You might’ve heard it said that professional bodybuilders and athletes have a diet that’s rich in protein.
That’s not by accident. Protein has a special beneficial effect on your metabolism, through something known as the thermic effect of food (TEF).
The TEF takes place when you eat something fairly difficult to digest, such as protein. And as we mentioned earlier, your metabolism is responsible for everything your body does, so when you ingest protein, you’re practically forcing your metabolism to call for back-up.
How will that back-up manifest? Why, through more burned calories, of course, since your body is making an extra effort digesting the protein properly.
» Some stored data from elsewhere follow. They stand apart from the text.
-- ==== Sys2Proof/Machine/Memory.lean ====
section
/-! DEFINITION. Loads and stores: linear, scalar, scratchpad, packet, spill and fill, and coordinate access (R128 to R142, R327, R357). -/

namespace Sys2Proof.Machine

/-- Bytes that an access of a TYPE moves (R128). -/
def Ty.bytes (t : Ty) : Nat := t.width / 8

/-- The lane value that loaded bytes make (R128): i8 and i16 sign-extended to 32 bits, the others zero-extended. -/
def Ty.extend (t : Ty) (x : Nat) : Nat :=
  match t with
  | .i8 => wrapTo 32 (toSigned 8 x)
  | .i16 => wrapTo 32 (toSigned 16 x)
  | _ => x

/-- The TYPE check of the plain accesses (R128): dsb types are illegal. -/
def plainTy (opc : Nat) : Ctx → Option (Nat × Word) := tyCheck opc fun t => !t.isDsb

/-- Displacement of format M (R133). -/
def dispOf (o : M) : Int := toSigned 13 o.imm.toNat

/-- A 64-bit lane address, wrapped (R133). -/
def wrap64 (x : Int) : Nat := wrapTo 64 x

/-- The per-lane address of an M instruction with an even v pair as base (R133). -/
def Ctx.mAddr (c : Ctx) (o : M) (i : Nat) : Nat := wrap64 (c.val true o.base.toNat i + dispOf o)

/-- The base pair of an M instruction. -/
def baseUse (o : M) : Use := vsrc o.base 0 o.lb 2

/-- n registers from d on. -/
def regsFrom (d n : Nat) : List Nat := (List.range n).map (d + ·)

/-- Values loaded by lanes, for registers from d on. -/
def State.loads (s : State) (u : Nat) (as : List Acc) (f : List Byte → Nat) : List (Nat × Nat × Bool) :=
  let v := s.overlay u
  as.map fun a => (a.lane, f (v.readLocs a.locs), v.poisoned a.locs)

/-- The effect of a load into d, in n registers. -/
def Ctx.loadTo (c : Ctx) (d n : Nat) (f : List Byte → Nat) (s : State) (as : List Acc) : MemResult :=
  (s, laneWrites d n (s.loads c.w.uid as f), 0)

/-- The byte writes of a store: the lanes' bytes in ascending lane order (R129). -/
def accWrites (as : List Acc) (f : Nat → Nat) : List (Loc × Byte) := as.flatMap fun a => List.zip a.locs (leBytes a.locs.length (f a.lane))

/-- The effect of a store that the region store buffer covers (R384). -/
def Ctx.storeFrom (c : Ctx) (f : Nat → Nat) (s : State) (as : List Acc) : MemResult := (s.store c.w (accWrites as f), [], 0)

/-- The effect of a store that is performed at once. -/
def Ctx.storeNowFrom (c : Ctx) (f : Nat → Nat) (s : State) (as : List Acc) : MemResult := (s.storeNow c.w (accWrites as f), [], 0)

/-! ### Linear memory -/

/-- LD (R133). -/
def execLd (o : M) (s : State) : Out :=
  issue 0x80 s (fun c => [vdst o.d (pairs c.ty.pair), baseUse o]) (plainTy 0x80) fun c =>
    c.access { write := false, migrates := true, names := regsFrom o.d.toNat (pairs c.ty.pair) } (lanesOf c.act)
      (fun i => c.st.linearTarget c.fn (c.mAddr o i))
      (fun s i => c.linear false false true c.ty.bytes s i (c.mAddr o i))
      (c.loadTo o.d.toNat (pairs c.ty.pair) fun bs => c.ty.extend (leNat bs))

/-- ST (R133). -/
def execSt (o : M) (s : State) : Out :=
  issue 0x82 s (fun c => [vsrc o.d 0 false (pairs c.ty.pair), baseUse o]) (plainTy 0x82) fun c =>
    c.access { write := true, migrates := true } (lanesOf c.act) (fun i => c.st.linearTarget c.fn (c.mAddr o i))
      (fun s i => c.linear true false true c.ty.bytes s i (c.mAddr o i))
      (c.storeFrom fun i => c.val c.ty.pair o.d.toNat i)

/-- LD4 (R134): 16 bytes to four registers. -/
def execLd4 (o : M) (s : State) : Out :=
  issue 0x81 s (fun _ => [vdst o.d 4, baseUse o]) noCheck fun c =>
    c.access { write := false } (lanesOf c.act) (fun _ => none)
      (fun s i => c.linear false false false 16 s i (c.mAddr o i)) (c.loadTo o.d.toNat 4 leNat)

/-- Four registers of a lane as a number. -/
def Ctx.val4 (c : Ctx) (r i : Nat) : Nat := c.val true r i + 2 ^ 64 * c.val true (r + 2) i

/-- ST4 (R134). -/
def execSt4 (o : M) (s : State) : Out :=
  issue 0x83 s (fun _ => [vsrc o.d 0 false 4, baseUse o]) noCheck fun c =>
    c.access { write := true } (lanesOf c.act) (fun _ => none)
      (fun s i => c.linear true false false 16 s i (c.mAddr o i)) (c.storeFrom fun i => c.val4 o.d.toNat i)

/-! ### Scalar loads and stores -/

/-- The lane that the faults of an access by the whole split name (R130): 0, or an away lane's own number (R311); DEDUCED, log 35. -/
def Ctx.uniLane (c : Ctx) : Nat := if c.guest then lowLane c.sp.lanes else 0

/-- The address of SLD and SST (R135). -/
def Ctx.sAddr (c : Ctx) (o : M) : Nat := wrap64 (c.s2 o.base.toNat + dispOf o)

/-- SLD (R135): once per issue, whatever the guard. -/
def execSld (o : M) (s : State) : Out :=
  issue 0x84 s (fun c => [sdst o.d (pairs c.ty.pair), ssrc o.base 2]) noCheck fun c =>
    let p := c.ty.pair
    c.access { write := false } [c.uniLane] (fun _ => none) (fun s i => c.linear false false false (if p then 8 else 4) s i (c.sAddr o)) fun s as =>
      let l := s.loads c.w.uid as leNat
      let x := ((l.head?).map (·.2.1)).getD 0
      let mark (ws : List LaneWrite) : List LaneWrite := if l.any (·.2.2) then ws.map fun w => { w with poison := 1 } else ws
      (s, mark (if p then swrite2 o.d.toNat x else swrite o.d.toNat x), 0)

/-- SST (R135). -/
def execSst (o : M) (s : State) : Out :=
  issue 0x85 s (fun c => [ssrc o.d (pairs c.ty.pair), ssrc o.base 2]) noCheck fun c =>
    let p := c.ty.pair
    c.access { write := true } [c.uniLane] (fun _ => none) (fun s i => c.linear true false false (if p then 8 else 4) s i (c.sAddr o))
      (c.storeNowFrom fun _ => if p then c.s2 o.d.toNat else (c.s o.d.toNat).toNat)

/-! ### Scratchpad -/

/-- The scratchpad address of LDS and STS (R137). -/
def Ctx.spAddr (c : Ctx) (o : M) (i : Nat) : Nat := wrapTo 32 ((c.lane o.base.toNat i).toNat + dispOf o)

/-- LDS (R137). -/
def execLds (o : M) (s : State) : Out :=
  issue 0x86 s (fun c => [vdst o.d (pairs c.ty.pair), vsrc o.base 0 o.lb 1]) (plainTy 0x86) fun c =>
    c.access { write := false, migrates := true, names := regsFrom o.d.toNat (pairs c.ty.pair) } (lanesOf c.act)
      (fun i => c.scratchTarget (c.spAddr o i))
      (fun s i => c.scratch c.ty.bytes s i (c.spAddr o i))
      (c.loadTo o.d.toNat (pairs c.ty.pair) fun bs => c.ty.extend (leNat bs))

/-- STS (R137). -/
def execSts (o : M) (s : State) : Out :=
  issue 0x87 s (fun c => [vsrc o.d 0 false (pairs c.ty.pair), vsrc o.base 0 o.lb 1]) (plainTy 0x87) fun c =>
    c.access { write := true, migrates := true } (lanesOf c.act) (fun i => c.scratchTarget (c.spAddr o i))
      (fun s i => c.scratch c.ty.bytes s i (c.spAddr o i))
      (c.storeNowFrom fun i => c.val c.ty.pair o.d.toNat i)

/-! ### Packets -/

/-- The address of a packet's lane (R139). -/
def Ctx.packetAddr (c : Ctx) (o : MA) (i : Nat) : Nat := wrap64 (c.s2 o.a.toNat + (c.lane o.o.toNat i).toNat)

/-- GATHER (R139, R327). -/
def execGather (o : MA) (s : State) : Out :=
  issue 0x88 s (fun c => [vdst o.d (pairs c.ty.pair), ssrc o.a 2, vsrc o.o 0 o.lo 1]) (plainTy 0x88) fun c =>
    c.access { write := false } (lanesOf c.act) (fun _ => none)
      (fun s i => c.linear false false false c.ty.bytes s i (c.packetAddr o i))
      (c.loadTo o.d.toNat (pairs c.ty.pair) fun bs => c.ty.extend (leNat bs))

/-- SCATTER (R139, R327). -/
def execScatter (o : MA) (s : State) : Out :=
  issue 0x89 s (fun c => [vsrc o.d 0 false (pairs c.ty.pair), ssrc o.a 2, vsrc o.o 0 o.lo 1]) (plainTy 0x89) fun c =>
    c.access { write := true } (lanesOf c.act) (fun _ => none)
      (fun s i => c.linear true false false c.ty.bytes s i (c.packetAddr o i))
      (c.storeFrom fun i => c.val c.ty.pair o.d.toNat i)

/-! ### Spill and fill -/

/-- CNT of SPILL and FILL (R140): how many registers. -/
def runLen (o : M) : Nat := bitsAt o.imm.toNat 12 10 + 1

/-- The address of register j of a lane (R140). -/
def Ctx.spillAddr (c : Ctx) (o : M) (j i : Nat) : Nat := wrap64 (c.val true o.base.toNat i + 4 * (bitsAt o.imm.toNat 9 0) + 4 * j)

/-- The base pair inside the run (R140). -/
def baseInRun (o : M) : Bool := o.d.toNat ≤ o.base.toNat + 1 && o.base.toNat < o.d.toNat + (runLen o)

/-- The check of SPILL and FILL (R140). -/
def spillCheck (opc : Nat) (o : M) (_ : Ctx) : Option (Nat × Word) := if baseInRun o then some (1, illegalInfo opc 30) else none

/-- TRAPINFO[13:11] of a fault part-way (R130, R140); a memory-model conflict is none of the faults of R130, and has its own map (R271). -/
def Act.partWay (s : State) (j : Nat) (a : Act) : Act :=
  let mark (cause : Nat) (info : Word) : Word := if cause = 0x10 then info else info ||| word (j * 2048)
  match a with
  | .trap cause info => .trapIn s cause (mark cause info)
  | .trapIn s' cause info => .trapIn s' cause (mark cause info)
  | .replay va info => .replayIn s va (info ||| word (j * 2048))
  | .replayIn s' va info => .replayIn s' va (info ||| word (j * 2048))
  | a => a

/-- The registers of a SPILL or FILL move in ascending order, each one whole before the next (R140): the first that fails stops the
instruction, and those before it stay moved. -/
def Ctx.moveRun (c : Ctx) (kind : MemKind) (o : M) (effect : Nat → State → List Acc → MemResult) : List Nat → State → Act
  | [], s => .done s [] 0
  | j :: rest, s =>
    let cj : Ctx := { c with st := s }
    match cj.access kind (lanesOf c.act) (fun _ => none) (fun s i => cj.linear kind.write false false 4 s i (c.spillAddr o j i))
        (effect j) with
    | .done s1 ws _ =>
      match c.moveRun kind o effect rest s1 with
      | .done s2 ws2 st => .done s2 (ws ++ ws2) st
      | .trapIn s2 cause info => .trapIn (s2.applyWrites c.w ws) cause info
      | .replayIn s2 va info => .replayIn (s2.applyWrites c.w ws) va info
      | a => a
    | a => a.partWay s j

/-- SPILL (R140): an unallocated name stores 0. -/
def execSpill (o : M) (s : State) : Out :=
  issue 0x8A s (fun _ => [{ cls := 0, reg := o.d.toNat, cnt := (runLen o), rd := true, quiet := true }, baseUse o]) (spillCheck 0x8A o) fun c =>
    c.moveRun { write := true } o (fun j => c.storeFrom fun i => (c.lane (o.d.toNat + j) i).toNat) (List.range (runLen o)) c.st

/-- FILL (R140): the whole run is allocated at issue. -/
def execFill (o : M) (s : State) : Out :=
  issue 0x8B s (fun _ => [{ cls := 0, reg := o.d.toNat, cnt := (runLen o), wr := true }, baseUse o]) (spillCheck 0x8B o) fun c =>
    let alloc := c.st.allocNames c.w c.act ((List.range (runLen o)).map (o.d.toNat + ·))
    c.moveRun { write := false } o (fun j => c.loadTo (o.d.toNat + j) 1 leNat) (List.range (runLen o)) alloc

/-! ### Coordinates -/

/-- The coordinates of a lane (R141): the innermost with the displacement added. -/
def Ctx.coords (c : Ctx) (r first : Nat) (disp : Int) (i : Nat) : List Int :=
  (List.range r).map fun q => toSigned 32 (c.lane (first + q) i).toNat + (if q + 1 = r then disp else 0)

/-- The rank of the region that a handle register names; 1 where it names none. -/
def Ctx.rankOf (c : Ctx) (h : BitVec 5) : Nat := ((c.st.region? c.fn (c.s h.toNat).toNat).map fun r => r.desc.rank).getD 1

/-- Registers of an element of a type (R141). -/
def elemRegs (etype : Nat) : Nat := if elemBytes etype = 8 then 2 else 1

/-- The element type of the region that a handle register names. -/
def Ctx.etypeOf (c : Ctx) (h : BitVec 5) : Nat := ((c.st.region? c.fn (c.s h.toNat).toNat).map fun r => r.desc.etype).getD 0

/-- The coordinate run of an MC instruction (R51, R141). -/
def Ctx.coordUse (c : Ctx) (o : MC) : Use := { cls := 0, reg := o.c.toNat, cnt := c.rankOf o.h, rd := true, last := o.lc }

/-- Region-access fault of a handle, a warp-uniform operand (R130, R142). -/
def regionTrap (reason : Nat) : Act := .trap 0xC (word (32 * reason))

/-- Element idx of a scale block in a dsb region as f32 (R71, R72 with rne, R141): a block whose header is not valid, or whose WIDTH or L
differ from the region's, gives the default NaN and NV. -/
def dsbElement (d : RegionDesc) (ftz : Bool) (bs : List Byte) (idx : Nat) : Res :=
  let h := fieldAt bs 0 4
  if dsbValid h ∧ dsbLen h = d.blockLen ∧ ((dsbOfCode (h % 256)).map Ty.width) = some (dsbWidth d.etype) then
    Ty.f32.fmt.ofFp .rne ftz (dsbBlockElem bs idx)
  else (Ty.f32.fmt.nan, stNV)

/-- LDC (R141). -/
def execLdc (o : MC) (s : State) : Out :=
  issue 0x8C s (fun c => [vdst o.d (elemRegs (c.etypeOf o.h)), ssrc o.h 1, c.coordUse o]) noCheck fun c =>
    match c.st.region? c.fn (c.s o.h.toNat).toNat with
    | none => if c.act = 0 then .done c.st [] 0 else regionTrap 1
    | some r =>
      let at' (i : Nat) : List Int := c.coords r.desc.rank o.c.toNat (toSigned 8 o.imm.toNat) i
      c.access { write := false, migrates := true, names := regsFrom o.d.toNat (elemRegs r.desc.etype) } (lanesOf c.act)
        (fun i => r.target (at' i))
        (fun s i => c.element r s i (at' i)) fun s as =>
          let s1 := s.observe c.w (regionKey r.fn r.index) (as.map fun a => at' a.lane)
          if dsbWidth r.desc.etype = 0 then
            (s1, laneWrites o.d.toNat (elemRegs r.desc.etype) (s1.loads c.w.uid as fun bs => (Ty.ofCode r.desc.etype).extend (leNat bs)), 0)
          else
            let v := s1.overlay c.w.uid
            let rs := as.map fun a => (a, dsbElement r.desc c.ftz (v.readLocs a.locs) (((at' a.lane).getLastD 0).toNat % r.desc.blockLen))
            (s1, laneWrites o.d.toNat 1 (rs.map fun x => (x.1.lane, x.2.1, v.poisoned x.1.locs)), rs.foldl (fun a x => a ||| x.2.2) 0)

/-- STC (R141, R142). -/
def execStc (o : MC) (s : State) : Out :=
  issue 0x8D s (fun c => [vsrc o.d 0 false (elemRegs (c.etypeOf o.h)), ssrc o.h 1, c.coordUse o]) noCheck fun c =>
    match c.st.region? c.fn (c.s o.h.toNat).toNat with
    | none => if c.act = 0 then .done c.st [] 0 else regionTrap 1
    | some r =>
      if dsbWidth r.desc.etype ≠ 0 ∧ c.act ≠ 0 then regionTrap 3
      else
        let at' (i : Nat) : List Int := c.coords r.desc.rank o.c.toNat (toSigned 8 o.imm.toNat) i
        c.access { write := true, migrates := true } (lanesOf c.act) (fun i => r.target (at' i))
          (fun s i => c.element r s i (at' i)) fun s as =>
            c.storeFrom (fun i => c.val (elemRegs r.desc.etype == 2) o.d.toNat i)
              (s.observe c.w (regionKey r.fn r.index) (as.map fun a => at' a.lane)) as

end Sys2Proof.Machine
end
According to research, protein increases your metabolic rate by a whopping 15% to 30% (as opposed to the measly 5% – 10% boost you get from carbohydrates).
What’s more, protein increases the feeling of fullness when you eat enough of it.
A study showed that people whose diet consisted of 30% protein were likely to eat almost 500 fewer calories than people whose diet did not feature protein.
6. Drink more water!
So you must know that drinking water is preferable to other beverages such as soda, juice, or of course, alcohol. Why?
First of all, because these other refreshments contain sugar in them, which equates a higher calorie intake.
Second of all, drinking plenty of water has been linked to speeding up your metabolic rate for about an hour after you drink it. The study linked these results with drinking about 17 ounces of water in one sitting.
That’s roughly 2 cups, and while that may seem like a lot, it’s actually a smart move, and not just because of your metabolism. We tend to only sip water when we feel thirsty, but that’s because we’re dehydrated.
And that one sip isn’t helping. Drinking plenty of water in one go hydrates the body and helps it work better.
Tip: Cold water is said to work even better since it’s extra taxing to your metabolism, which has to burn calories to heat up the water so that it doesn’t disrupt your body.
7. Build those muscles.
Lastly, you shouldn’t forget about building and strengthening your muscles.
On average, people with more muscle tend to burn more calories even when they’re not doing anything special.
This is because each of your muscles takes up a handful of calories just by being.
So the more you work those muscles, the more calories they’ll take up even when you’re doing other things unrelated to working out.
So as we’ve seen, simply boosting your metabolism is not the “miracle cure” to weight gain, as some would have you believe.
And no, you won’t lose a substantial amount of weight just by squeezing in the occasional hot pepper.
But boosting your metabolism while also watching your calorie intake and making sure you get plenty of exercises can actually be beneficial and help you achieve your weight loss goals a whole lot faster.
That’s because rather than being separate things, all of these aspects (metabolism, diet, and workout) are part of the same bigger picture.